Stored items
-- ==== Sys2Proof/Decode.lean ====
section
/-!
DEFINITION. The decoder and the encoder, both written from the field layouts of R79 and the function maps of R83. A word
decodes to an instruction exactly when its major and function code are allocated, every unused field is 0 and every
other condition of R85 that a word alone decides holds (Instr.wf); any other word decodes to none and falls under R85.
-/
namespace Sys2Proof

/-- The n-bit field of w whose lowest bit is lo. -/
def fld (w : IWord) (lo n : Nat) : BitVec n := BitVec.ofNat n (w.toNat / 2 ^ lo)

/-- The one-bit field of w at lo. -/
def bitAt (w : IWord) (lo : Nat) : Bool := w.toNat / 2 ^ lo % 2 == 1

/-- The n-bit field at lo holds v. -/
def fieldIs (w : IWord) (lo n v : Nat) : Bool := w.toNat / 2 ^ lo % 2 ^ n == v

/-- The words of major 0x01 (R83). -/
def decodeMaj01 (w : IWord) : Option Instr :=
  if fieldIs w 22 10 0 then some (.add (fld w 7 5) (fld w 12 5) (fld w 17 5)) else
  if fieldIs w 22 10 1 then some (.sub (fld w 7 5) (fld w 12 5) (fld w 17 5)) else
  if fieldIs w 22 10 2 then some (.and (fld w 7 5) (fld w 12 5) (fld w 17 5)) else
  if fieldIs w 22 10 3 then some (.or (fld w 7 5) (fld w 12 5) (fld w 17 5)) else
  if fieldIs w 22 10 4 then some (.xor (fld w 7 5) (fld w 12 5) (fld w 17 5)) else
  if fieldIs w 22 10 5 then some (.sll (fld w 7 5) (fld w 12 5) (fld w 17 5)) else
  if fieldIs w 22 10 6 then some (.srl (fld w 7 5) (fld w 12 5) (fld w 17 5)) else
  if fieldIs w 22 10 7 then some (.sra (fld w 7 5) (fld w 12 5) (fld w 17 5)) else
  if fieldIs w 22 10 8 then some (.slt (fld w 7 5) (fld w 12 5) (fld w 17 5)) else
  if fieldIs w 22 10 9 then some (.sltn (fld w 7 5) (fld w 12 5) (fld w 17 5)) else
  if fieldIs w 22 10 10 then some (.min (fld w 7 5) (fld w 12 5) (fld w 17 5)) else
  if fieldIs w 22 10 11 then some (.max (fld w 7 5) (fld w 12 5) (fld w 17 5)) else
  if fieldIs w 22 10 12 then some (.minn (fld w 7 5) (fld w 12 5) (fld w 17 5)) else
  if fieldIs w 22 10 13 then some (.maxn (fld w 7 5) (fld w 12 5) (fld w 17 5)) else
  if fieldIs w 22 10 14 then some (.sel (fld w 7 5) (fld w 12 5) (fld w 17 5)) else
  if fieldIs w 22 10 16 then some (.mul (fld w 7 5) (fld w 12 5) (fld w 17 5)) else
  if fieldIs w 22 10 17 then some (.mulh (fld w 7 5) (fld w 12 5) (fld w 17 5)) else
  if fieldIs w 22 10 18 then some (.mulhn (fld w 7 5) (fld w 12 5) (fld w 17 5)) else
  if fieldIs w 22 10 20 then some (.div (fld w 7 5) (fld w 12 5) (fld w 17 5)) else
  if fieldIs w 22 10 21 then some (.divn (fld w 7 5) (fld w 12 5) (fld w 17 5)) else
  if fieldIs w 22 10 22 then some (.rem (fld w 7 5) (fld w 12 5) (fld w 17 5)) else
  if fieldIs w 22 10 23 then some (.remn (fld w 7 5) (fld w 12 5) (fld w 17 5)) else
  if fieldIs w 17 15 1024 then some (.clz (fld w 7 5) (fld w 12 5)) else
  if fieldIs w 17 15 1056 then some (.ctz (fld w 7 5) (fld w 12 5)) else
  if fieldIs w 17 15 1088 then some (.popc (fld w 7 5) (fld w 12 5)) else
  none

/-- The words of major 0x02 (R83). -/
def decodeMaj02 (w : IWord) : Option Instr :=
  some (.addi (fld w 7 5) (fld w 12 5) (fld w 17 15))

/-- The words of major 0x03 (R83). -/
def decodeMaj03 (w : IWord) : Option Instr :=
  some (.andi (fld w 7 5) (fld w 12 5) (fld w 17 15))

/-- The words of major 0x04 (R83). -/
def decodeMaj04 (w : IWord) : Option Instr :=
  some (.ori (fld w 7 5) (fld w 12 5) (fld w 17 15))

/-- The words of major 0x05 (R83). -/
def decodeMaj05 (w : IWord) : Option Instr :=
  some (.xori (fld w 7 5) (fld w 12 5) (fld w 17 15))

/-- The words of major 0x06 (R83). -/
def decodeMaj06 (w : IWord) : Option Instr :=
  some (.slti (fld w 7 5) (fld w 12 5) (fld w 17 15))

/-- The words of major 0x07 (R83). -/
def decodeMaj07 (w : IWord) : Option Instr :=
  if fieldIs w 23 9 0 then some (.slli (fld w 7 5) (fld w 12 5) (fld w 17 6)) else
  if fieldIs w 23 9 1 then some (.srli (fld w 7 5) (fld w 12 5) (fld w 17 6)) else
  if fieldIs w 23 9 2 then some (.srai (fld w 7 5) (fld w 12 5) (fld w 17 6)) else
  none

/-- The words of major 0x08 (R83). -/
def decodeMaj08 (w : IWord) : Option Instr :=
  if fieldIs w 29 3 0 then some (.bfx (fld w 7 5) (fld w 12 5) (fld w 17 6) (fld w 23 6)) else
  none

/-- The words of major 0x09 (R83). -/
def decodeMaj09 (w : IWord) : Option Instr :=
  if fieldIs w 29 3 0 then some (.bfi (fld w 7 5) (fld w 12 5) (fld w 17 6) (fld w 23 6)) else
  none

/-- The words of major 0x0A (R83). -/
def decodeMaj0A (w : IWord) : Option Instr :=
  some (.lui (fld w 7 5) (fld w 12 20))

/-- The words of major 0x0B (R83). -/
def decodeMaj0B (w : IWord) : Option Instr :=
  some (.addpc (fld w 7 5) (fld w 12 20))

/-- The words of major 0x10 (R83). -/
def decodeMaj10 (w : IWord) : Option Instr :=
  if fieldIs w 29 3 0 then some (.ldb (fld w 7 5) (fld w 12 5) (fld w 17 12)) else
  if fieldIs w 29 3 1 then some (.ldh (fld w 7 5) (fld w 12 5) (fld w 17 12)) else
  if fieldIs w 29 3 2 then some (.ldw (fld w 7 5) (fld w 12 5) (fld w 17 12)) else
  if fieldIs w 29 3 3 then some (.ldd (fld w 7 5) (fld w 12 5) (fld w 17 12)) else
  if fieldIs w 29 3 4 then some (.ldbz (fld w 7 5) (fld w 12 5) (fld w 17 12)) else
  if fieldIs w 29 3 5 then some (.ldhz (fld w 7 5) (fld w 12 5) (fld w 17 12)) else
  if fieldIs w 29 3 6 then some (.ldwz (fld w 7 5) (fld w 12 5) (fld w 17 12)) else
  none

/-- The words of major 0x11 (R83). -/
def decodeMaj11 (w : IWord) : Option Instr :=
  if fieldIs w 29 3 0 then some (.stb (fld w 7 5) (fld w 12 5) (fld w 17 12)) else
  if fieldIs w 29 3 1 then some (.sth (fld w 7 5) (fld w 12 5) (fld w 17 12)) else
  if fieldIs w 29 3 2 then some (.stw (fld w 7 5) (fld w 12 5) (fld w 17 12)) else
  if fieldIs w 29 3 3 then some (.std (fld w 7 5) (fld w 12 5) (fld w 17 12)) else
  none

/-- The words of major 0x12 (R83). -/
def decodeMaj12 (w : IWord) : Option Instr :=
  if fieldIs w 27 1 1 && fieldIs w 22 4 0 then some (.amoadd (fld w 7 5) (fld w 12 5) (fld w 17 5) (bitAt w 26) (fld w 28 3) (bitAt w 31)) else
  if fieldIs w 27 1 1 && fieldIs w 22 4 1 then some (.amoand (fld w 7 5) (fld w 12 5) (fld w 17 5) (bitAt w 26) (fld w 28 3) (bitAt w 31)) else
  if fieldIs w 27 1 1 && fieldIs w 22 4 2 then some (.amoor (fld w 7 5) (fld w 12 5) (fld w 17 5) (bitAt w 26) (fld w 28 3) (bitAt w 31)) else
  if fieldIs w 27 1 1 && fieldIs w 22 4 3 then some (.amoxor (fld w 7 5) (fld w 12 5) (fld w 17 5) (bitAt w 26) (fld w 28 3) (bitAt w 31)) else
  if fieldIs w 27 1 1 && fieldIs w 22 4 4 then some (.amomin (fld w 7 5) (fld w 12 5) (fld w 17 5) (bitAt w 26) (fld w 28 3) (bitAt w 31)) else
  if fieldIs w 27 1 1 && fieldIs w 22 4 5 then some (.amomax (fld w 7 5) (fld w 12 5) (fld w 17 5) (bitAt w 26) (fld w 28 3) (bitAt w 31)) else
  if fieldIs w 27 1 1 && fieldIs w 22 4 6 then some (.amominn (fld w 7 5) (fld w 12 5) (fld w 17 5) (bitAt w 26) (fld w 28 3) (bitAt w 31)) else
  if fieldIs w 27 1 1 && fieldIs w 22 4 7 then some (.amomaxn (fld w 7 5) (fld w 12 5) (fld w 17 5) (bitAt w 26) (fld w 28 3) (bitAt w 31)) else
  if fieldIs w 27 1 1 && fieldIs w 22 4 8 then some (.amoswp (fld w 7 5) (fld w 12 5) (fld w 17 5) (bitAt w 26) (fld w 28 3) (bitAt w 31)) else
  if fieldIs w 27 1 1 && fieldIs w 22 4 9 then some (.amocas (fld w 7 5) (fld w 12 5) (fld w 17 5) (bitAt w 26) (fld w 28 3) (bitAt w 31)) else
  none

/-- The words of major 0x18 (R83). -/
def decodeMaj18 (w : IWord) : Option Instr :=
  some (.beq (fld w 7 5) (fld w 12 5) (fld w 17 15))

/-- The words of major 0x19 (R83). -/
def decodeMaj19 (w : IWord) : Option Instr :=
  some (.bne (fld w 7 5) (fld w 12 5) (fld w 17 15))

/-- The words of major 0x1A (R83). -/
def decodeMaj1A (w : IWord) : Option Instr :=
  some (.blt (fld w 7 5) (fld w 12 5) (fld w 17 15))

/-- The words of major 0x1B (R83). -/
def decodeMaj1B (w : IWord) : Option Instr :=
  some (.bge (fld w 7 5) (fld w 12 5) (fld w 17 15))

/-- The words of major 0x1C (R83). -/
def decodeMaj1C (w : IWord) : Option Instr :=
  some (.bltn (fld w 7 5) (fld w 12 5) (fld w 17 15))

/-- The words of major 0x1D (R83). -/
def decodeMaj1D (w : IWord) : Option Instr :=
  some (.bgen (fld w 7 5) (fld w 12 5) (fld w 17 15))

/-- The words of major 0x1E (R83). -/
def decodeMaj1E (w : IWord) : Option Instr :=
  some (.jal (fld w 7 5) (fld w 12 20))

/-- The words of major 0x1F (R83). -/
def decodeMaj1F (w : IWord) : Option Instr :=
  some (.jalr (fld w 7 5) (fld w 12 5) (fld w 17 15))

/-- The words of major 0x20 (R83). -/
def decodeMaj20 (w : IWord) : Option Instr :=
  if fieldIs w 15 17 0 then some (.qpop (fld w 7 5) (fld w 12 3)) else
  if fieldIs w 15 17 128 then some (.qcnt (fld w 7 5) (fld w 12 3)) else
  none

/-- The words of major 0x21 (R83). -/
def decodeMaj21 (w : IWord) : Option Instr :=
  if fieldIs w 28 4 0 && fieldIs w 7 18 0 then some (.fenceAcq (fld w 25 3)) else
  if fieldIs w 28 4 0 && fieldIs w 7 18 32768 then some (.fenceRel (fld w 25 3)) else
  if fieldIs w 28 4 0 && fieldIs w 7 18 65536 then some (.fenceFull (fld w 25 3)) else
  if fieldIs w 7 25 98304 then some .fenceSv else
  if fieldIs w 28 4 0 && fieldIs w 7 18 131072 then some (.fenceAlias (fld w 25 3)) else
  none

/-- The words of major 0x22 (R83). -/
def decodeMaj22 (w : IWord) : Option Instr :=
  if fieldIs w 20 12 0 && fieldIs w 7 5 0 then some (.bar (fld w 12 5) (fld w 17 3)) else
  none

/-- The words of major 0x23 (R83). -/
def decodeMaj23 (w : IWord) : Option Instr :=
  if fieldIs w 7 25 0 then some .exit else
  if fieldIs w 7 5 1 then some (.syscall (fld w 12 20)) else
  if fieldIs w 7 25 2 then some .sret else
  if fieldIs w 7 5 3 then some (.brk (fld w 12 20)) else
  none

/-- The words of major 0x24 (R83). -/
def decodeMaj24 (w : IWord) : Option Instr :=
  if fieldIs w 17 15 0 && fieldIs w 9 3 0 then some (.launch (fld w 7 2) (fld w 12 5)) else
  none

/-- The words of major 0x25 (R83). -/
def decodeMaj25 (w : IWord) : Option Instr :=
  if fieldIs w 29 3 0 && fieldIs w 12 5 0 then some (.sysrd (fld w 7 5) (fld w 17 12)) else
  if fieldIs w 29 3 1 && fieldIs w 7 5 0 then some (.syswr (fld w 12 5) (fld w 17 12)) else
  none

/-- The words of major 0x26 (R83). -/
def decodeMaj26 (w : IWord) : Option Instr :=
  if fieldIs w 29 3 0 && fieldIs w 10 2 0 then some (.pfh (fld w 7 3) (fld w 12 5) (fld w 17 12)) else
  none

/-- The words of major 0x28 (R83). -/
def decodeMaj28 (w : IWord) : Option Instr :=
  if fieldIs w 17 15 0 then some (.setvl (fld w 7 5) (fld w 12 5)) else
  if fieldIs w 17 15 32 then some (.setcfg (fld w 7 5) (fld w 12 5)) else
  none

/-- The words of major 0x29 (R83). -/
def decodeMaj29 (w : IWord) : Option Instr :=
  if fieldIs w 12 5 0 then some (.setvli (fld w 7 5) (fld w 17 15)) else
  none

/-- The words of major 0x2A (R83). -/
def decodeMaj2A (w : IWord) : Option Instr :=
  if fieldIs w 27 5 0 && fieldIs w 18 6 0 then some (.vld (fld w 7 6) (fld w 13 5) (fld w 24 3)) else
  if fieldIs w 27 5 1 && fieldIs w 23 1 0 then some (.vlds (fld w 7 6) (fld w 13 5) (fld w 18 5) (fld w 24 3)) else
  if fieldIs w 27 5 2 then some (.vldx (fld w 7 6) (fld w 13 5) (fld w 18 6) (fld w 24 3)) else
  if fieldIs w 27 5 3 then some (.vldxo (fld w 7 6) (fld w 13 5) (fld w 18 6) (fld w 24 3)) else
  if fieldIs w 27 5 4 && fieldIs w 21 3 0 then some (.vldff (fld w 7 6) (fld w 13 5) (fld w 18 3) (fld w 24 3)) else
  if fieldIs w 18 14 2560 then some (.vldw (fld w 7 6) (fld w 13 5)) else
  none

/-- The words of major 0x2B (R83). -/
def decodeMaj2B (w : IWord) : Option Instr :=
  if fieldIs w 27 5 0 && fieldIs w 18 6 0 then some (.vst (fld w 7 6) (fld w 13 5) (fld w 24 3)) else
  if fieldIs w 27 5 1 && fieldIs w 23 1 0 then some (.vsts (fld w 7 6) (fld w 13 5) (fld w 18 5) (fld w 24 3)) else
  if fieldIs w 27 5 2 then some (.vstx (fld w 7 6) (fld w 13 5) (fld w 18 6) (fld w 24 3)) else
  if fieldIs w 27 5 3 then some (.vstxo (fld w 7 6) (fld w 13 5) (fld w 18 6) (fld w 24 3)) else
  if fieldIs w 18 14 2560 then some (.vstw (fld w 7 6) (fld w 13 5)) else
  none

/-- The words of major 0x2C (R83). -/
def decodeMaj2C (w : IWord) : Option Instr :=
  if fieldIs w 27 5 0 then some (.vamoAdd (fld w 7 6) (fld w 13 5) (fld w 18 6) (fld w 24 3)) else
  if fieldIs w 27 5 1 then some (.vamoAnd (fld w 7 6) (fld w 13 5) (fld w 18 6) (fld w 24 3)) else
  if fieldIs w 27 5 2 then some (.vamoOr (fld w 7 6) (fld w 13 5) (fld w 18 6) (fld w 24 3)) else
  if fieldIs w 27 5 3 then some (.vamoXor (fld w 7 6) (fld w 13 5) (fld w 18 6) (fld w 24 3)) else
  if fieldIs w 27 5 4 then some (.vamoMin (fld w 7 6) (fld w 13 5) (fld w 18 6) (fld w 24 3)) else
  if fieldIs w 27 5 5 then some (.vamoMax (fld w 7 6) (fld w 13 5) (fld w 18 6) (fld w 24 3)) else
  if fieldIs w 27 5 6 then some (.vamoMinn (fld w 7 6) (fld w 13 5) (fld w 18 6) (fld w 24 3)) else
  if fieldIs w 27 5 7 then some (.vamoMaxn (fld w 7 6) (fld w 13 5) (fld w 18 6) (fld w 24 3)) else
  if fieldIs w 27 5 8 then some (.vamoSwp (fld w 7 6) (fld w 13 5) (fld w 18 6) (fld w 24 3)) else
  none

/-- The words of major 0x30 (R83). -/
def decodeMaj30 (w : IWord) : Option Instr :=
  if fieldIs w 22 10 0 && fieldIs w 16 3 0 && fieldIs w 10 3 0 then some (.kand (fld w 7 3) (fld w 13 3) (fld w 19 3)) else
  if fieldIs w 22 10 64 && fieldIs w 16 3 0 && fieldIs w 10 3 0 then some (.kor (fld w 7 3) (fld w 13 3) (fld w 19 3)) else
  if fieldIs w 22 10 128 && fieldIs w 16 3 0 && fieldIs w 10 3 0 then some (.kxor (fld w 7 3) (fld w 13 3) (fld w 19 3)) else
  if fieldIs w 22 10 192 && fieldIs w 16 3 0 && fieldIs w 10 3 0 then some (.kandn (fld w 7 3) (fld w 13 3) (fld w 19 3)) else
  if fieldIs w 16 16 16384 && fieldIs w 10 3 0 then some (.knot (fld w 7 3) (fld w 13 3)) else
  if fieldIs w 16 16 20480 && fieldIs w 10 3 0 then some (.kmv (fld w 7 3) (fld w 13 3)) else
  none

/-- The words of major 0x31 (R83). -/
def decodeMaj31 (w : IWord) : Option Instr :=
  if fieldIs w 28 4 0 && fieldIs w 16 9 0 && fieldIs w 10 3 0 then some (.ksbf (fld w 7 3) (fld w 13 3) (fld w 25 3)) else
  if fieldIs w 28 4 1 && fieldIs w 16 9 0 && fieldIs w 10 3 0 then some (.ksif (fld w 7 3) (fld w 13 3) (fld w 25 3)) else
  if fieldIs w 28 4 2 && fieldIs w 16 9 0 && fieldIs w 10 3 0 then some (.ksof (fld w 7 3) (fld w 13 3) (fld w 25 3)) else
  if fieldIs w 28 4 3 && fieldIs w 16 9 0 && fieldIs w 9 4 0 then some (.kpop (fld w 7 2) (fld w 13 3) (fld w 25 3)) else
  if fieldIs w 28 4 4 && fieldIs w 16 9 0 && fieldIs w 9 4 0 then some (.kfirst (fld w 7 2) (fld w 13 3) (fld w 25 3)) else
  none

§ EXERCISE
Collect every line from the records above that contains the word "function".

§ COMPLETED TASK
DEFINITION. The decoder and the encoder, both written from the field layouts of R79 and the function maps of R83. A word
decodes to an instruction exactly when its major and function code are allocated, every unused field is 0 and every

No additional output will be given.